Что дело нечисто, заметил не только Юлиан. Два полицейских встали с мест, некоторые зрители сделали то же самое. Гром гремел уже беспрерывно. Буря бушевала за стенами здания, и дождь хлестал так, что было слышно даже здесь, внутри.

Мерцание на поверхности зеркала набирало силу в такт буре. Наконец световые рефлексы слились в сплош­ной, источник света, пламя которого затопило зал зло­вещим красноватым отсветом. Один только Юлиан знал, что задняя стенка зеркала представляет собой массивный стальной лист — мера предосторожности, которую принял его отец, чтобы впредь предохранить свое бесценное сокровище от всех возможных повреждений. То, что видели присутствующие, не было простым светом како­го-нибудь прожектора позади зеркала, как, наверное, ду­мали зрители. Мерцающий свет исходил из самого зеркала.

— Нет! — в ужасе прошептал Юлиан. — Нельзя, ему нельзя входить в него!

Отец драматическим жестом воздел руки к небу. И когда он стоял так, высокий, в ниспадающем черном плаще, в пылающем огненном свечении зеркала, вид его был грозен. Свет придавал ему призрачный второй силуэт, который не вполне совпадал с первым.

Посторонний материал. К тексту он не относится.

-- ==== Sys2Proof/Machine/Due.lean ====
section
/-! DEFINITION. What happens of itself: events that are due take place at the first instant of their time (02 R43), accounts that follow the state
are kept up to date (21 R367, R369; 11 R209), the watcher looks at its counters (14 R261, R262); how far time can pass before the next event. -/

namespace Sys2Proof.Machine

/-! ### Watched counters (R261, R262) -/

/-- Since when a counter stands at a value that reaches its threshold. -/
def metSince (now thr : Nat) (v : Option Nat) (old : Option (Nat × Nat)) : Option (Nat × Nat) :=
  match v with
  | some x => if thr ≤ x then (match old with
      | some m => if m.2 = x then some m else some (now, x)
      | none => some (now, x)) else none
  | none => none

/-- What the watcher has seen of a watch's counter by now. For a workgroup that is switched out it keeps that the threshold has been met: of a value
that has stood for 1 µs in any case, of any other by the device's choice; and what it has acquired of the write that it has seen (R262). -/
def State.noteWatch (s : State) (cid wg slot : Nat) (g : Guard) : State :=
  match g with
  | .watch addr thr pos failed met =>
    let r : Option (State × Nat × List Nat) := match s.watchRead ((s.wg? wg).elim 0 (fun w => s.ctxOfLid w.lid)) cid addr.toNat with
      | .ok r => some r
      | .error _ => none
    let next := metSince s.tnow thr (r.map (fun x => x.2.1)) met
    let here := (s.wg? wg).elim false (fun w => w.phase = .resident)
    let seen := met.elim false (fun m => m.1 = 0 || decide (m.1 + 1000 ≤ s.tnow) || Config.free s.oracle 52 (16 * cid + slot) % 2 = 1)
    if !here && seen then s.setGuard cid slot (.watch addr thr pos failed (met.map (fun m => (0, m.2)))) (s.trig cid slot)
    else if next = met then s
    else match next, r with
      | some m, some (t, _, trig) => t.setGuard cid slot (.watch addr thr pos failed (some m)) trig
      | m, _ => s.setGuard cid slot (.watch addr thr pos failed m) []
  | _ => s

def State.noteWatches (s : State) : State :=
  s.guardSets.foldl (fun s c => c.2.2.foldl (fun s g => s.noteWatch c.1 c.2.1 g.1 g.2) s) s

/-- The gate that a queue's head record, or a node's due batch, waits for: its context and binding. -/
def State.gateOf (s : State) (g : Nat) : Option (Nat × Binding) :=
  if g < 64 then
    let ctx := s.qCtx g
    let at_ := ((s.addr72 (qBlk g + 0x08) (qBlk g + 0x10)).toNat + 64 * (s.r32 (qBlk g + 0x2C) % s.qSize g)) % 2 ^ 72
    (((s.dread ctx at_ 64).bind parseRecord).bind (s.readBinding ctx)).map (fun b => (ctx, b))
  else (tget? s.nodes (g - 64)).bind (fun nd => if s.batchDue nd = 0 then none else (s.template nd).map (fun x => (nd.ctx, x.2)))

/-- Queues and nodes that may wait for a gate, queues by number, nodes from 64. -/
def State.gated (s : State) : List Nat := s.heldHeads ++ (s.nodes.filter (fun n => !n.2.queue.isEmpty)).map (fun n => 64 + n.1)

def State.noteGates (s : State) : State :=
  let here := s.gated.filterMap (fun g => (s.gateOf g).bind (fun x =>
    if x.2.gate = 0 then none
    else
      let v : Option Nat := match s.gateRead x.1 x.2 with
        | .ok r => some r.2.1
        | .error _ => none
      (metSince s.tnow x.2.gthr v (tget? s.gateMet g)).map (fun m => (g, m))))
  { s with gateMet := here }

/-! ### Events and when they are due (R43) -/

/-- The events that take place of themselves, each by the name of its row and what distinguishes it from the next of its kind. -/
inductive Due where
  | twaitWake (cid : Nat)
  | guardWatchRead (w : WatchRef)
  | barrierTimeout (r : BarRef)
  | regroupCommit (id : Nat)
  | regroupRoundTimeout (id : Nat)
  | lineDeadline (f slot row : Nat)
  | txRowDue (f frame row : Nat)
  | launchSlackExpiry (lid : Nat)
  | gangReserve (lid : Nat)
  | nodeBatchTimeout (n : Nat)
  | kilnSwitchDue (slot : Nat)
  | gpxResendTimeout (e : Nat)
  | pealFrameStart (frame : Nat)
  | pealCollectionClose (frame : Nat)
  | pealDecideResend (frame send : Nat)
  | ptpSyncLoss
  | holdoverExpiry
  | ptplockTimeout
deriving DecidableEq, Repr

/-- What such an event does: the meaning of its row. -/
def Due.run (d : Due) (s : State) : Res :=
  match d with
  | .twaitWake cid => execTwaitWake cid s
  | .guardWatchRead w => execGuardWatchRead w s
  | .barrierTimeout r => execBarrierTimeout r s
  | .regroupCommit id => execRegroupCommit id true s
  | .regroupRoundTimeout id => execRegroupRoundTimeout id s
  | .lineDeadline f slot row => execLineDeadline f slot row s
  | .txRowDue f _ _ => execTxRowDue f s
  | .launchSlackExpiry lid => execLaunchSlackExpiry lid s
  | .gangReserve lid => execGangReserve lid s
  | .nodeBatchTimeout n => execNodeBatchTimeout n s
  | .kilnSwitchDue slot => execKilnSwitchDue slot s
  | .gpxResendTimeout e => execGpxResendTimeout e s
  | .pealFrameStart frame => execPealFrameStart frame s
  | .pealCollectionClose frame => execPealCollectionClose frame s
  | .pealDecideResend frame _ => execPealDecideResend frame s
  | .ptpSyncLoss => execPtpSyncLoss s
  | .holdoverExpiry => execHoldoverExpiry s
  | .ptplockTimeout => execPtplockTimeout s

/-- An event that will take place of itself: how far off it is, in nanoseconds of presentation time or in cycles. -/
structure Timer where
  left : Nat
  inCycles : Bool
  event : Due
deriving DecidableEq, Repr

/-- An event at a time; the largest time is never. -/
def State.at_ (s : State) (t : Nat) (i : Due) : List Timer := if t = 2 ^ 64 - 1 then [] else [⟨t - s.tnow, false, i⟩]

def State.crewTimers (s : State) : List Timer :=
  s.crews.flatMap (fun c =>
    (match c.2.wait with
      | .twait (some t) => s.at_ t (.twaitWake c.1)
      | _ => []))
    ++ s.guardSets.flatMap (fun c => c.2.2.flatMap (fun g => match g.2 with
      | .watch _ _ _ _ (some m) =>
        if (s.wg? c.2.1).elim false (fun w => w.phase = .resident) then [⟨m.1 + 1000 - s.tnow, false, .guardWatchRead (.guard c.1 g.1)⟩] else []
      | _ => []))

/-- Barrier clocks that run (R38, R257). -/
def State.barTimers (s : State) : List Timer :=
  let one (r : BarRef) (b : Barrier) : List Timer :=
    let gs := s.barWgs r
    match b.clock with
    | some t => if gs.isEmpty || !gs.all s.clockRuns then [] else
        [⟨((gs.head?).bind s.wg?).elim 0 (fun w => (s.kernOfLid w.lid).btoNs) - t, false, .barrierTimeout r⟩]
    | none => []
  s.wgs.flatMap (fun w => w.2.bars.flatMap (fun b => one (.wg w.1 b.1) b.2))
    ++ s.gangs.flatMap (fun x => x.2.bars.flatMap (fun b => one (.gang (x.1 / 2 ^ 32) (x.1 % 2 ^ 32) b.1) b.2))

/-- Rounds: the time-out of an open one, the last cycle for the commit of a fired one (R140, R148). -/
def State.roundTimers (s : State) : List Timer :=
  s.rounds.flatMap (fun r =>
    if r.fired then [⟨2048 - r.elapsed, true, .regroupCommit r.id⟩]
    else if r.home || r.timeout = 0 || !s.roundRuns r then [] else [⟨r.timeout - r.elapsed, true, .regroupRoundTimeout r.id⟩])

/-- Line deadlines and transmit rows (R166, R172). -/
def State.mediaTimers (s : State) : List Timer :=
  s.rx.flatMap (fun r => r.2.lines.flatMap (fun l =>
    if l.2.present then [] else s.at_ l.2.ldl (.lineDeadline r.1 (l.1 / max 1 (s.fRows false r.1)) (l.1 % max 1 (s.fRows false r.1)))))
    ++ s.tx.flatMap (fun x => (s.rowDue x.1).elim [] (fun d => s.at_ d.2 (.txRowDue x.1 x.2.frame x.2.row)))

/-- Slack, waiting gangs, gates, node batches (R366, R369, R362, R197). -/
def State.launchTimers (s : State) : List Timer :=
  s.launches.flatMap (fun l => match l.2.deadline with
    | some d => if l.2.record.classD && l.2.nextWg = 0 && !l.2.lateDone then [⟨d + 1 - l.2.est - s.tnow, false, .launchSlackExpiry l.1⟩] else []
    | none => [])
    ++ s.launches.flatMap (fun l => match l.2.gangWait with
      | some t => if l.2.record.gang = 0 || !l.2.toPlace || !l.2.deferred.isEmpty || s.reserved.any (fun r => r.2.1 = l.1) then []
        else [⟨t + s.gwait - s.tnow, false, .gangReserve l.1⟩]
      | none => [])
    ++ s.gateMet.map (fun g => ⟨g.2.1 + 1000 - s.tnow, false, .guardWatchRead (.gate g.1)⟩)
    ++ s.nodes.flatMap (fun n => match n.2.queue with
      | (_, t) :: _ => if n.2.timeout = 2 ^ 32 - 1 then [] else [⟨t + n.2.timeout - s.tnow, false, .nodeBatchTimeout n.1⟩]
      | [] => [])

/-- Switches, resends, the Peal frames, the clock unit and bring-up (R161, R200, R214 to R217, R397, R399). -/
def State.unitTimers (s : State) : List Timer :=
  s.rcos.flatMap (fun r => match r.2.pending with
      | some (t, _) => if r.2.due then [] else s.at_ t (.kilnSwitchDue r.1)
      | none => [])
    ++ s.pairs.flatMap (fun p => p.2.resendAt.elim [] (fun t => [⟨t - s.tnow, false, .gpxResendTimeout p.1⟩]))
    ++ s.peal.flatMap (fun a =>
      s.at_ a.pres (.pealFrameStart a.frameNo)
        ++ (if s.isTenor && a.decided.isNone then [⟨a.pres - s.pealGuard - s.tnow, false, .pealCollectionClose a.frameNo⟩] else [])
        ++ (if a.decided.isSome && decide (a.sends < 5)
            then [⟨a.pres + a.sends * (s.pealGuard / 8) - s.pealGuard - s.tnow, false, .pealDecideResend a.frameNo a.sends⟩] else []))
    ++ (if s.lock = 2 then [⟨3000000000 - s.ptp.sinceSync, false, .ptpSyncLoss⟩] else [])
    ++ (if s.lock = 3 then [⟨s.r32 (ptpcBlk + 0x18) % 65536 * 1000000000 - s.ptp.inHoldover, false, .holdoverExpiry⟩] else [])
    ++ (if s.bootState = 5 && s.lock ≠ 2 then [⟨10000000000 - s.ptp.inStep, false, .ptplockTimeout⟩] else [])

def State.timers (s : State) : List Timer :=
  s.crewTimers ++ s.barTimers ++ s.roundTimers ++ s.mediaTimers ++ s.launchTimers ++ s.unitTimers

/-- The accounts that follow the state; an entry that has become eligible shows the time in its stamp (R419). -/
def State.accounts (s : State) : State := s.settleDispatch.settleQueues.noteWatches.noteGates.markReady

/-- Events that are due take place, each at most once, in an order of the device's choice. -/
def fireDue : Nat → List Due → State → State
  | 0, _, s => s
  | fuel + 1, fired, s =>
    let due := (s.timers.filter (fun t => t.left = 0 && !fired.contains t.event)).map (fun t => t.event)
    match due[if due.length ≤ 1 then 0 else Config.free s.oracle 53 fired.length % due.length]? with
    | none => s
    | some i =>
      let s1 := { s with oracle := s.oracle + 1 }
      fireDue fuel (i :: fired) (Res.state (i.run s1) s1).accounts

/-- How many events can be due at one instant: those that wait, each send of a decision, and each row of the frames that a transmit flow has to
send by now, of which those after its ring's come FPERIOD apart. -/
def State.dueBound (s : State) : Nat :=
  s.timers.length + 64 + 5 * s.peal.length
    + (s.tx.map (fun x => s.fRows true x.1 * (s.tnow / max 1 (s.fPeriod true x.1) + s.fSlots true x.1 + 2))).sum

/-- What follows every act: accounts are brought up to date and all that is due takes place. -/
def State.settle (s : State) : State :=
  let s1 := s.accounts
  fireDue s1.dueBound [] s1

/-! ### How far time passes -/

/-- The nearest event still to come, by nanoseconds or by cycles. -/
def State.horizon (s : State) (inCycles : Bool) : Option Nat :=
  ((s.timers.filter (fun t => t.inCycles = inCycles && t.left ≠ 0)).map (fun t => t.left)).foldl (fun m x => some (m.elim x (min x))) none

/-- An act of time: presentation time with its slewing and the device's clock pass, but neither beyond the next event. -/
def State.passTimeTo (s : State) (ns frac cycles : Nat) : State :=
  let advance := s.passSlewed ns frac
  let here := (s.horizon false).elim advance (fun d => min advance (65536 * d - s.tfrac))
  let t := s.passTime (here / 65536) (here % 65536) (s.readyIn.foldl min ((s.horizon true).elim cycles (min cycles)))
  { t with ptp := { t.ptp with slewed := t.ptp.slewed + s.slew (65536 * ns + frac) } }

end Sys2Proof.Machine
end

Внезапно он сделал движение обеими руками, вос­кликнул одно-единственное громоподобное слово и бы­стро повернулся кругом, сбросив при этом свою накидку. Плащ, кружась, опустился на пол, словно крыло гигант­ской черной птицы, и когда отец закончил свой круговой оборот, он оказался вовсе не во фраке, в котором вышел на сцену, а в костюме, напоминающем наряд Гордона: клетчатые бриджи до колен, жилетка и плоская кепка, к тому же белые гетры и тяжелые ботинки по щиколотки — законченный образ из фильма о Шерлоке Холмсе.

— Нет! — в ужасе крикнул Юлиан. — Не делай этого!

Но отец не слышал его слов. Быстро, однако без спешки он взял в руки «дипломат», повернулся — и ступил в зеркало!

Он не просто исчез. Его фигура погрузилась в по­верхность зеркала, как в озеро из ртути. Какое-то время он был еще виден посреди кипящего пламени, окутанный, как в плащ, ярко пылающим огнем. Он исчезал, как тень, постепенно растворяясь в адском пламени.

— Нет! — крикнул Юлиан и сорвался с места. Рефельс вскочил за ним, опрокинув стул, оба полицейских тоже шагнули к сцене.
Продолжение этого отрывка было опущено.